Anne articule avec application. Camille se précipite :

— Quoi… comment ça, « séduisant » ?

Anne regarde autour d’elle. Camille n’en croit pas ses yeux : elle vient d’esquisser une sorte de sourire. Appelons cela un sourire, pour faire court, parce que ses lèvres se sont simplement retroussées sur trois dents cassées :

— Séduisant… comme toi…

Au cours de l’agonie d’Armand, Camille a ressenti cette impression à plusieurs reprises : au moindre mieux, on pousse le curseur du côté de l’optimisme le plus résolu. Anne esquisse une plaisanterie, pour un peu Camille se précipiterait à l’accueil pour exiger sa sortie. L’espoir est une saloperie.

Il voudrait répondre sur le même ton mais il est pris au dépourvu. Il bredouille, Anne a déjà refermé les yeux. Il est au moins certain qu’elle est lucide, qu’elle comprend ce qu’il dit. Il se lance mais il est interrompu par le portable d’Anne qui se met à vibrer sur la table de nuit. Camille le lui tend.

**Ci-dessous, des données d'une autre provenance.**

/-! ### Finishing an event -/

/-- What a hand-off that an event left waiting is. -/
theorem handOff_cases {s t : State} (h : s.handOff = some t) :
    (∃ x z k rest, s.work.aborts = (x, z, k) :: rest ∧ t = State.abortTest { s with work.aborts := rest } x z k) ∨
    (∃ i old rest, t = State.judgeRefuge { s with work.refuges := rest } i old) ∨
    (∃ i gone rest, t = State.takeMeet { s with work.meets := rest } i gone) ∨
    t = s.recompute ∨
    ∃ x rest, t = State.takeTask { s with work.evac := rest } x := by
  unfold State.handOff at h
  split at h
  · next e => cases h; exact .inl ⟨_, _, _, _, by assumption, rfl⟩
  · cases h; exact .inr (.inl ⟨_, _, _, rfl⟩)
  · cases h; exact .inr (.inr (.inl ⟨_, _, _, rfl⟩))
  · cases h; exact .inr (.inr (.inr (.inl rfl)))
  · cases h; exact .inr (.inr (.inr (.inr ⟨_, _, rfl⟩)))
  · cases h

theorem settles_handOff {s t : State} (h : s.handOff = some t) : Settles s t := by
  rcases handOff_cases h with ⟨x, z, k, rest, -, rfl⟩ | ⟨i, old, rest, rfl⟩ | ⟨i, gone, rest, rfl⟩ | rfl | ⟨x, rest, rfl⟩
  · exact (settles_work s _).trans (settles_abortTest _ _ _ _)
  · exact (settles_work s _).trans (steady_judgeRefuge _ _ _).settles
  · exact (settles_work s _).trans (steady_takeMeet _ _ _).settles
  · exact (steady_recompute s).settles
  · exact (settles_work s _).trans (steady_takeTask _ _).settles

theorem settles_finishIn : ∀ (n : Nat) (s : State), Settles s (State.finishIn n s)
  | 0, _ => .rfl
  | n + 1, s => by
    rw [State.finishIn]
    split
    · split
      · next h => exact (settles_handOff h).trans (settles_finishIn n _)
      · exact .rfl
    · exact .rfl

theorem settles_takeEnds (s : State) : Settles s s.takeEnds := by
  have fold : ∀ (xs : List EndReport) (s : State), Settles s (xs.foldl State.takeEnd s) := by
    intro xs
    induction xs with
    | nil => intro s; exact .rfl
    | cons x xs ih => intro s; exact (settles_takeEnd s x).trans (ih _)
  exact (settles_work s _).trans (fold _ _)

/-- What finishing an event keeps. -/
theorem settles_finish (s : State) : Settles s s.finish :=
  (((settles_finishIn handOffFuel s).trans (settles_takeEnds _)).trans (steady_flush _).settles).trans (settles_work _ _)

/-- With no end report waiting, the Order Unit does nothing at the end of an event. -/
theorem takeEnds_of_none {s : State} (h : s.work.ends = []) : s.takeEnds = s := by
  obtain ⟨_, _, _, _, _, _, _, _, _, _, _, _, ⟨_, _, _, _, _, _, _, _, _, _⟩, _⟩ := s
  simp only at h
  subst h
  rfl

theorem Steady.ends {s t : State} (h : Steady s t) : t.work.ends = s.work.ends := by
  have k := congrArg (fun u : State => u.work.ends) h.still
  exact k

Nathan.

— Ne t’inquiète pas, articule Anne d’emblée en fermant les yeux.

Elle a l’air patient de la grande sœur, légèrement excédée, qui prend sur elle. Camille perçoit la voix du frère, insistante, fébrile.

— Je t’ai tout dit dans mon message…

Anne fait beaucoup plus d’efforts pour parler normalement qu’avec Camille. Elle veut se faire comprendre mais surtout calmer son frère, le rassurer.

— Rien de plus à savoir, ajoute-t-elle, presque gaie. Et je ne suis pas seule, tu n’as pas à t’inquiéter.

Elle lève les yeux au ciel en direction de Camille, il a l’air pénible, le Nathan.

— Mais non ! Écoute, je dois aller à la radio, je te rappelle. Oui, moi aussi…

Elle éteint complètement son portable et le tend à Camille en soupirant.

Il en profite parce que leur intimité ne va pas durer longtemps. Son message essentiel :

— Anne… je ne devrais pas m’occuper de ton affaire, tu comprends ?

Elle comprend. Elle répond : « Mmm… », en dodelinant de la tête, ça veut dire oui.

— Tu comprends vraiment ?

Mmm… Mmm… Camille expire, évacuer la pression, pour lui, pour elle, pour eux deux.